Wszystko dookoła się rozmazało w jedną, kolorową plamę. Nie miałam zamiaru upaść. Chciałam pokazać im, że jestem od nich lepsza. Że jestem lepsza nawet od Simona. Od nich wszystkich. Nawet od Erica i Erici.
Wciąż w głowie miałam twarz blondyna, gdy oderwał wargi od moich. Sama nie mogłam uwierzyć, że z własnej woli mnie pocałował wiedząc kim jestem. Sama sobą się brzydziłam. Jestem Upadła w ciele śmiertelnika. To gorsze niż lycantropia, która istnieje. Ale wilkołaki nie tkwiły mi w głowie jak jakaś piosenka. Dręczyła mnie myśl o Simonie i Ericu. Czemu oni są dla mnie inni niż wszyscy? Ja byłam dla nich oschła. Chociaż dla bruneta byłam całkiem miła...
--McCarny, dajesz szybciej!--krzyknęła nauczycielka w-fu gdy robiłam przedostatnie okrążenie. Mieliśmy biegać na półtora kilometra. Wiedziałam, że mam czas poniżej trzech minut. Trochę zwolniłam, ale nie na tyle żeby zejść do 5-ciu minut. Na końcu okrążenia dostosowałam się do tępa koleżanki z klasy, która posyłała mi mordercze spojrzenie. Uśmiechnęłam się i ją ominęłam. Przestałam biec, gdy skończyłam bieg. Miałam lekko przyśpieszony oddech, ale nie tak bardzo jak inni ludzie, którzy robili drugie okrążenie z pięciu. Uśmiechałam się rozkoszując się ich bólem mięśni. Przenikałam do ich myśli, by zobaczyć jak to jest się męczyć. --Melodie, coś się stało z moim stoperem.--walnęła w sprzęt otwartą dłonią.-- Wychodzi mi, że zajęło ci to dwie i pół minuty.
--Może mam powtórzyć bieg?--zaproponowałam.

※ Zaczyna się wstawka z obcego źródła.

@[simp] theorem State.losePosition_store (s : State) :
    (s.losePosition).store = s.store := by simp only [State.losePosition, State.chkLosePosition]
@[simp] theorem State.losePosition_trq (s : State) :
    (s.losePosition).trq = s.trq := by simp only [State.losePosition, State.chkLosePosition]
@[simp] theorem State.losePosition_cam (s : State) :
    (s.losePosition).cam = s.cam := by simp only [State.losePosition, State.chkLosePosition]
@[simp] theorem State.losePosition_lot (s : State) :
    (s.losePosition).lot = s.lot := by simp only [State.losePosition, State.chkLosePosition]
@[simp] theorem State.losePosition_sup (s : State) :
    (s.losePosition).sup = s.sup := by simp only [State.losePosition, State.chkLosePosition]
@[simp] theorem State.losePosition_rif (s : State) :
    (s.losePosition).rif = s.rif := by simp only [State.losePosition, State.chkLosePosition]
@[simp] theorem State.losePosition_free (s : State) :
    (s.losePosition).free = s.free := by simp only [State.losePosition, State.chkLosePosition]
@[simp] theorem State.losePosition_pending (s : State) :
    (s.losePosition).pending = s.pending := by simp only [State.losePosition, State.chkLosePosition]
@[simp] theorem State.losePosition_pos_raw (s : State) :
    (s.losePosition).pos.raw = s.pos.raw := by simp only [State.losePosition, State.chkLosePosition]
@[simp] theorem State.losePosition_pos_held (s : State) :
    (s.losePosition).pos.held = s.pos.held := by simp only [State.losePosition, State.chkLosePosition]
@[simp] theorem State.losePosition_pos_lastCount (s : State) :
    (s.losePosition).pos.lastCount = s.pos.lastCount := by simp only [State.losePosition, State.chkLosePosition]
@[simp] theorem State.losePosition_pos_lastTime (s : State) :
    (s.losePosition).pos.lastTime = s.pos.lastTime := by simp only [State.losePosition, State.chkLosePosition]

@[simp] theorem State.regReset_pos (s : State) : (s.regReset).pos = s.pos := rfl
@[simp] theorem State.regReset_store (s : State) : (s.regReset).store = s.store := rfl
@[simp] theorem State.regReset_trq (s : State) : (s.regReset).trq = s.trq := rfl
@[simp] theorem State.regReset_cam (s : State) : (s.regReset).cam = s.cam := rfl
@[simp] theorem State.regReset_chk (s : State) : (s.regReset).chk = s.chk := rfl
@[simp] theorem State.regReset_lot (s : State) : (s.regReset).lot = s.lot := rfl
@[simp] theorem State.regReset_sup (s : State) : (s.regReset).sup = s.sup := rfl
@[simp] theorem State.regReset_rif (s : State) : (s.regReset).rif = s.rif := rfl
@[simp] theorem State.regReset_free (s : State) : (s.regReset).free = s.free := rfl
@[simp] theorem State.regReset_pending (s : State) : (s.regReset).pending = s.pending := rfl

@[simp] theorem State.resetBlocks_pos (s : State) : (s.resetBlocks).pos = s.pos := by simp [State.resetBlocks]
@[simp] theorem State.resetBlocks_store (s : State) : (s.resetBlocks).store = s.store := by simp [State.resetBlocks]
@[simp] theorem State.resetBlocks_sup (s : State) : (s.resetBlocks).sup = s.sup := by simp [State.resetBlocks]
@[simp] theorem State.resetBlocks_rif (s : State) : (s.resetBlocks).rif = s.rif := by simp [State.resetBlocks]
@[simp] theorem State.resetBlocks_free (s : State) : (s.resetBlocks).free = s.free := by simp [State.resetBlocks]
@[simp] theorem State.resetBlocks_pending (s : State) :
    (s.resetBlocks).pending = s.pending := by simp [State.resetBlocks]
@[simp] theorem State.resetBlocks_trq_serial (s : State) :
    (s.resetBlocks).trq.serial = s.trq.serial := by simp [State.resetBlocks]

end Sys2Proof.Machine
end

--Nie. Ale i tak dostaniesz szóstkę.
Uśmiechnęłam się.
--Dziękuje.
Wyjęła coś z torebki i zaczęła bazgrać w zeszycie, który wyglądał jakby miał z tysiąc lat.
--Idź teraz pograć w zbijaka.--kazała.
Nie mogłam ukryć strachu, który nagle ogarnął moje ciało i cały umysł. Odkąd jestem na Ziemi Przeklętych bałam się tej gry. Co się stanie jeśli, któryś z tych Przeklętych walnie mnie prosto w ślad po skrzydłach? Może się domyśleć. W tedy mogę zginąć pod tą postacią jak i następną.

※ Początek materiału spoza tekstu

-- ==== Sys2Proof/Laws/Ops.lean ====
section
/-! SUPPORT. What each shared operation can do, said once: counters, the arbiter, notices, faults, outbound frames, halts,
stops and the service of a request. -/

namespace Sys2Proof.Machine

/-! ### Tables and counters -/

/-- A table changed at one place. -/
theorem updateAt_get {α : Type} {n : Nat} (v : Vector α n) (i j : Fin n) (f : α → α) :
    (updateAt v i f).get j = if j = i then f (v.get i) else v.get j := by
  rcases i with ⟨i, hi⟩
  rcases j with ⟨j, hj⟩
  have get : ∀ (w : Vector α n) (k : Nat) (hk : k < n), w.get ⟨k, hk⟩ = w[k] := fun _ _ _ => rfl
  simp only [updateAt, get, Vector.getElem_set, Fin.mk.injEq, eq_comm]

/-- A table with one place set. -/
theorem set_get {α : Type} {n : Nat} (v : Vector α n) (i j : Fin n) (x : α) :
    (v.set i x).get j = if j = i then x else v.get j := by
  have h := updateAt_get v i j (fun _ => x)
  simpa [updateAt] using h

/-- The changed channel and the others. -/
theorem State.setCam_camChannel (c d : Fin 24) (f : CamChannel → CamChannel) (s : State) :
    (s.setCam c f).camChannel d = if d = c then f (s.camChannel c) else s.camChannel d := updateAt_get s.cam c d f

/-- The changed input and the others. -/
theorem State.setChk_chkInput (i j : Fin 16) (f : ChkInput → ChkInput) (s : State) :
    (s.setChk i f).chkInput j = if j = i then f (s.chkInput i) else s.chkInput j := updateAt_get s.chk i j f

/-- The changed format and the others. -/
theorem State.setFormat_format (i j : Fin 16) (f : Format → Format) (s : State) :
    (s.setFormat i f).format j = if j = i then f (s.format i) else s.format j := updateAt_get s.store.formats i j f

/-- An increment moves one counter. -/
theorem State.bump_counters (c d : Fin 38) (s : State) :
    (s.bump c).sup.counters.get d = if d = c then saturate (s.sup.counters.get c) else s.sup.counters.get d :=
  updateAt_get s.sup.counters c d saturate

/-- A counter at most 65,535 stays so. -/
theorem saturate_le (n : Nat) (h : n ≤ 65535) : saturate n ≤ 65535 := by unfold saturate; split <;> omega

@[simp] theorem State.bumpIf_pos (p : Bool) (c : Fin 38) (s : State) :
    (s.bumpIf p c).pos = s.pos := by cases p <;> rfl
@[simp] theorem State.bumpIf_store (p : Bool) (c : Fin 38) (s : State) :
    (s.bumpIf p c).store = s.store := by cases p <;> rfl
@[simp] theorem State.bumpIf_reg (p : Bool) (c : Fin 38) (s : State) :
    (s.bumpIf p c).reg = s.reg := by cases p <;> rfl
@[simp] theorem State.bumpIf_trq (p : Bool) (c : Fin 38) (s : State) :
    (s.bumpIf p c).trq = s.trq := by cases p <;> rfl
@[simp] theorem State.bumpIf_cam (p : Bool) (c : Fin 38) (s : State) :
    (s.bumpIf p c).cam = s.cam := by cases p <;> rfl
@[simp] theorem State.bumpIf_chk (p : Bool) (c : Fin 38) (s : State) :
    (s.bumpIf p c).chk = s.chk := by cases p <;> rfl
@[simp] theorem State.bumpIf_lot (p : Bool) (c : Fin 38) (s : State) :
    (s.bumpIf p c).lot = s.lot := by cases p <;> rfl
@[simp] theorem State.bumpIf_free (p : Bool) (c : Fin 38) (s : State) :
    (s.bumpIf p c).free = s.free := by cases p <;> rfl
@[simp] theorem State.bumpIf_pending (p : Bool) (c : Fin 38) (s : State) :
    (s.bumpIf p c).pending = s.pending := by cases p <;> rfl
@[simp] theorem State.bumpIf_rif (p : Bool) (c : Fin 38) (s : State) :
    (s.bumpIf p c).rif = s.rif := by cases p <;> rfl
@[simp] theorem State.bumpIf_sup_line (p : Bool) (c : Fin 38) (s : State) :
    (s.bumpIf p c).sup.line = s.sup.line := by cases p <;> rfl
@[simp] theorem State.bumpIf_sup_reason (p : Bool) (c : Fin 38) (s : State) :
    (s.bumpIf p c).sup.reason = s.sup.reason := by cases p <;> rfl
@[simp] theorem State.bumpIf_sup_lastSequence (p : Bool) (c : Fin 38) (s : State) :
    (s.bumpIf p c).sup.lastSequence = s.sup.lastSequence := by cases p <;> rfl
@[simp] theorem State.bumpIf_sup_log (p : Bool) (c : Fin 38) (s : State) :
    (s.bumpIf p c).sup.log = s.sup.log := by cases p <;> rfl
@[simp] theorem State.bumpIf_sup_overflow (p : Bool) (c : Fin 38) (s : State) :
    (s.bumpIf p c).sup.overflow = s.sup.overflow := by cases p <;> rfl
@[simp] theorem State.bumpIf_sup_deferred (p : Bool) (c : Fin 38) (s : State) :
    (s.bumpIf p c).sup.deferred = s.sup.deferred := by cases p <;> rfl

/-! ### The transmitter and the queues (R173 to R175) -/

/-- A busy transmitter is left alone. -/
theorem Rif.arbitrate_busy (r : Rif) (h : r.tx ≠ .idle) : r.arbitrate = r := by
  unfold Rif.arbitrate
  split
  · rfl
  · contradiction

/-- Handing over moves heads only: what waits afterwards is a tail of what waited, and only the transmitter and the overrun
mark change beside. -/
theorem Rif.arbitrate_cases (r : Rif) :
    ∃ fwd out mgmt tx mark, r.arbitrate = { r with
        forward := fwd, outbound := out, management := mgmt, tx := tx, overrun := mark } ∧
      fwd <:+ r.forward ∧ out <:+ r.outbound ∧ mgmt <:+ r.management ∧ (mark = r.overrun ∨ mark = false) := by
  unfold Rif.arbitrate Rif.arbitrateOwn Rif.arbitrateManagement
  repeat' split
  all_goals first
    | exact ⟨_, _, _, _, _, rfl, by simp_all, by simp_all, by simp_all, by simp_all⟩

--A mogę iść się umyć?--spytałam starając się, by głos mi nie draż. Bałam się. Po raz pierwszy się bałam. Nie chodziło o to, że zginę tylko to, że Simon też może pójść w moje ślady, gdy sobie przypomni kim jest. Jego Moce mogą zostać uaktywnione w każdej chwili. A ja w tedy mogę być dzieckiem, które dopiero raczkuje.
--Nie.--odparła nauczycielka.
--Ale proszę. Cała się lepie i śmierdzę gorzej niż skunks.

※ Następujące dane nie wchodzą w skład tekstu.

/-- Where a channel has one entry, its on angle is the station's. -/
theorem Format.stationOn_same {f : Format} {c : Fin 24} (h : f.Same c) {v : Fin 4} {w : WindowEntry}
    (hw : (f.program v).window? c = some w) : f.stationOn c = w.on := by
  obtain ⟨on, off, hall⟩ := h
  have hv := Program.present_of_window (p := f.program v) (c := c) (by rw [hw]; rfl)
  have hentry : ∀ x ∈ f.presentVariants.filterMap fun v => (f.program v).window? c, x = ⟨c, on, off⟩ := by
    intro x hx
    obtain ⟨u, hu, hx⟩ := List.mem_filterMap.1 hx
    have hu' := hall u ((Program.present_iff _).1 (Format.presentVariants_mem.1 hu))
    exact (Option.some.inj (hu'.symm.trans hx)).symm
  have hmem : w ∈ f.presentVariants.filterMap fun v => (f.program v).window? c :=
    List.mem_filterMap.2 ⟨v, Format.presentVariants_mem.2 hv, hw⟩
  unfold Format.stationOn
  rw [hentry w hmem]
  rcases hlist : f.presentVariants.filterMap fun v => (f.program v).window? c with _ | ⟨x, rest⟩
  · rw [hlist] at hmem
    cases hmem
  · rw [hlist] at hentry
    rw [List.head?_cons, hentry x (List.mem_cons_self ..)]

/-! ### The content sum (R34) -/

/-- The weight of a program in the content sum, its entries counted. -/
def Program.weight (v : Fin 4) (p : Program) : Nat :=
  (p.windows.map fun w => 1 + v.val + w.channel.val + w.on + w.off).sum +
    (p.checks.map fun k => 1 + v.val + k.input.val + k.start + k.stop +
      (if k.expect = .present then 1 else 0) + (match k.paired with | some c => c.val | none => 0)).sum

theorem Program.weight_eq (v : Fin 4) (p : Program) :
    p.weight v = p.windows.length + (p.windows.map fun w => windowValue v w).sum +
      (p.checks.length + (p.checks.map fun k => checkValue v k).sum) := by
  have hcount {α : Type} (g : α → Nat) (l : List α) : (l.map fun x => 1 + g x).sum = l.length + (l.map g).sum := by
    induction l with
    | nil => rfl
    | cons x rest ih => simp only [List.map_cons, List.sum_cons, List.length_cons, ih]; omega
  have hwindow : (fun w : WindowEntry => 1 + v.val + w.channel.val + w.on + w.off) = fun w => 1 + windowValue v w :=
    funext fun w => by simp only [windowValue]; omega
  have hcheck : (fun k : CheckEntry => 1 + v.val + k.input.val + k.start + k.stop +
      (if k.expect = .present then 1 else 0) + (match k.paired with | some c => c.val | none => 0)) =
      fun k => 1 + checkValue v k := funext fun k => by
    have hcode : k.expect.code = if k.expect = .present then 1 else 0 := by cases k.expect <;> rfl
    rw [checkValue, hcode]
    cases k.paired with
    | none => dsimp only; omega
    | some c => dsimp only; omega
  rw [Program.weight, hwindow, hcheck, hcount, hcount]

theorem Format.entriesWeight (f : Format) :
    f.windowCount + f.checkCount + (f.allWindows.map fun x => windowValue x.1 x.2).sum +
        (f.allChecks.map fun x => checkValue x.1 x.2).sum =
      (f.program 0).weight 0 + (f.program 1).weight 1 + (f.program 2).weight 2 + (f.program 3).weight 3 := by
  simp only [Format.windowCount, Format.checkCount, Format.allWindows, Format.allChecks, variants, List.flatMap_cons,
    List.flatMap_nil, List.append_nil, List.map_append, List.map_map, List.length_append, List.length_map, List.sum_append,
    Function.comp_def, Program.weight_eq]
  omega

theorem Format.classesWeight (f : Format) :
    (f.classes.toList.map MarkClass.value).sum = MarkClass.value (f.classes.get 0) + MarkClass.value (f.classes.get 1) +
      MarkClass.value (f.classes.get 2) + MarkClass.value (f.classes.get 3) := by
  have hlist : f.classes.toList = [f.classes.get 0, f.classes.get 1, f.classes.get 2, f.classes.get 3] := by
    refine List.ext_getElem (by simp) fun n hn _ => ?_
    have hfour : n < 4 := by simpa using hn
    interval_cases n <;> rfl
  rw [hlist]
  simp only [List.map_cons, List.map_nil, List.sum_cons, List.sum_nil]
  omega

--Niestety nie możesz. Idź grać a nie mi tu narzekasz!!
Nie chętnie weszłam na boisko. Nie mogę powiedzieć, że nie przeklinałam w duchu, bo bym skłamała a Anioły nie kłamią. Brzydzimy się tym.
Stanęłam na środku boiska czekając aż mnie wybiorą. Doczekałam się po chwili. Simon mnie wybrał. Uśmiechnęłam się przechodząc obok niego. Odwzajemnił ten gest. Coś szepnął do kolei i podszedł do mnie. Starałam się udawać, że go nie widzę i zajęłam się kopaniem ziemi. Zakaszlał gdy znalazł się obok mnie. Podniosłam oczy leniwie jakbym udawała kota.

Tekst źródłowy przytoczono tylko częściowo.